-- ==== Sys2Proof/Config.lean ====
section
/-! DEFINITION. The implementation parameters of 00_scope.md R8 to R14: the record `Params`, an
argument of every operation of the machine, and the OPEN ones as constants without a body. -/

namespace Sys2Proof

/-- The oscillator's hidden state (R11), opaque: as many 32-bit words as the implementation needs
(log 8, DESIGN CHOICE, safe). -/
structure OscState where
  words : List Word
  deriving DecidableEq, Repr, Inhabited

/-- The envelope generator's hidden state (R12), opaque: as many 32-bit words as the implementation
needs (log 9, DESIGN CHOICE, safe). -/
structure EgState where
  words : List Word
  deriving DecidableEq, Repr, Inhabited

/-- `OSC`, the oscillator primitive (R11): three total functions. -/
structure OscPrim where
  /-- `OSC.init(sr)`. -/
  init : F32 → OscState
  /-- `OSC.set_freq(o, hz)`. -/
  setFreq : OscState → F32 → OscState
  /-- `OSC.step(o)`: the next state and the sample. -/
  step : OscState → OscState × F32
  deriving Inhabited

/-- `EG`, the envelope-generator primitive (R12): five total functions. -/
structure EgPrim where
  /-- `EG.init(sr)`. -/
  init : F32 → EgState
  /-- `EG.config(e, sus, atk, dec, rel)`, in this order of arguments. -/
  config : EgState → F32 → F32 → F32 → F32 → EgState
  /-- `EG.restart(e)`: back to the start of the attack phase. -/
  restart : EgState → EgState
  /-- `EG.step(e, gate)`: the next state and the amplitude. -/
  step : EgState → Bool → EgState × F32
  /-- `EG.running(e)`. -/
  running : EgState → Bool
  deriving Inhabited

/-- `F32`, the binary32 arithmetic the block uses (R14, R21). -/
structure Arith where
  add : F32 → F32 → F32
  mul : F32 → F32 → F32
  div : F32 → F32 → F32
  eq : F32 → F32 → Bool

/-- The three operations that may answer a NaN (R14, R21). -/
inductive ArithOp where
  | add
  | mul
  | div
  deriving DecidableEq, Repr

/-- One NaN pattern: either sign, any nonzero fraction (`payload + 1`). -/
structure NanPattern where
  sign : Bool
  payload : Fin 0x7FFFFF
  deriving DecidableEq, Repr, Inhabited

/-- The NaN as a binary32 pattern: exponent all ones, nonzero fraction. -/
def NanPattern.toF32 (p : NanPattern) : F32 :=
  BitVec.ofNat 32 ((if p.sign then 2 ^ 31 else 0) + 0x7F800000 + (p.payload.val + 1))

/-- A positive finite binary32 value, which is what R9 asks of SAMPLE_RATE: a pattern from
0x00000001 to 0x7F7FFFFF, counted from zero. -/
structure PositiveFinite where
  code : Fin 0x7F7FFFFF
  deriving DecidableEq, Repr, Inhabited

/-- Its pattern. -/
def PositiveFinite.toF32 (p : PositiveFinite) : F32 := BitVec.ofNat 32 (p.code.val + 1)

/-- Every parameter but N_VOICES, which is the number of slots the voice list has (log 5). -/
structure Params where
  /-- `F32` (R14). -/
  f32 : Arith
  /-- `SAMPLE_RATE` (R9). -/
  sampleRate : PositiveFinite
  /-- `MTOF` (R10). -/
  mtof : F32 → F32
  /-- `OSC` (R11). -/
  osc : OscPrim
  /-- `EG` (R12). -/
  eg : EgPrim
  /-- `DEFAULT_ATTACK` (R13). -/
  defaultAttack : F32
  /-- `DEFAULT_DECAY` (R13). -/
  defaultDecay : F32
  /-- `DEFAULT_SUSTAIN` (R13). -/
  defaultSustain : F32
  /-- `DEFAULT_RELEASE` (R13). -/
  defaultRelease : F32

namespace Config

/-- The default of N_VOICES (R8); 1 to 32 are legal. -/
def nVoices : Nat := 8

/-- `SAMPLE_RATE`, OPEN (R9, log 6). -/
opaque sampleRate : PositiveFinite

/-- `MTOF`, OPEN (R10, log 7). -/
opaque mtof : F32 → F32

/-- `OSC`, OPEN (R11, log 8). -/
opaque osc : OscPrim

/-- `EG`, OPEN (R12, log 9). -/
opaque eg : EgPrim

/-- `DEFAULT_ATTACK`, OPEN (R13, log 10). -/
opaque defaultAttack : F32

/-- `DEFAULT_DECAY`, OPEN (R13, log 10). -/
opaque defaultDecay : F32

/-- `DEFAULT_SUSTAIN`, OPEN (R13, log 10). -/
opaque defaultSustain : F32

/-- `DEFAULT_RELEASE`, OPEN (R13, log 10). -/
opaque defaultRelease : F32

/-- `NAN_OUT`, OPEN (R14, log 11): the NaN an operation answers depends on the operation and its
operands alone (R21), and is otherwise free. -/
opaque nanOut : ArithOp → F32 → F32 → NanPattern

end Config

end Sys2Proof
end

Task instructions. Retrieve each line from the records above where the word "words" occurs.

Answer area.
/-- The oscillator's hidden state (R11), opaque: as many 32-bit words as the implementation needs
  words : List Word
/-- The envelope generator's hidden state (R12), opaque: as many 32-bit words as the implementation
  words : List Word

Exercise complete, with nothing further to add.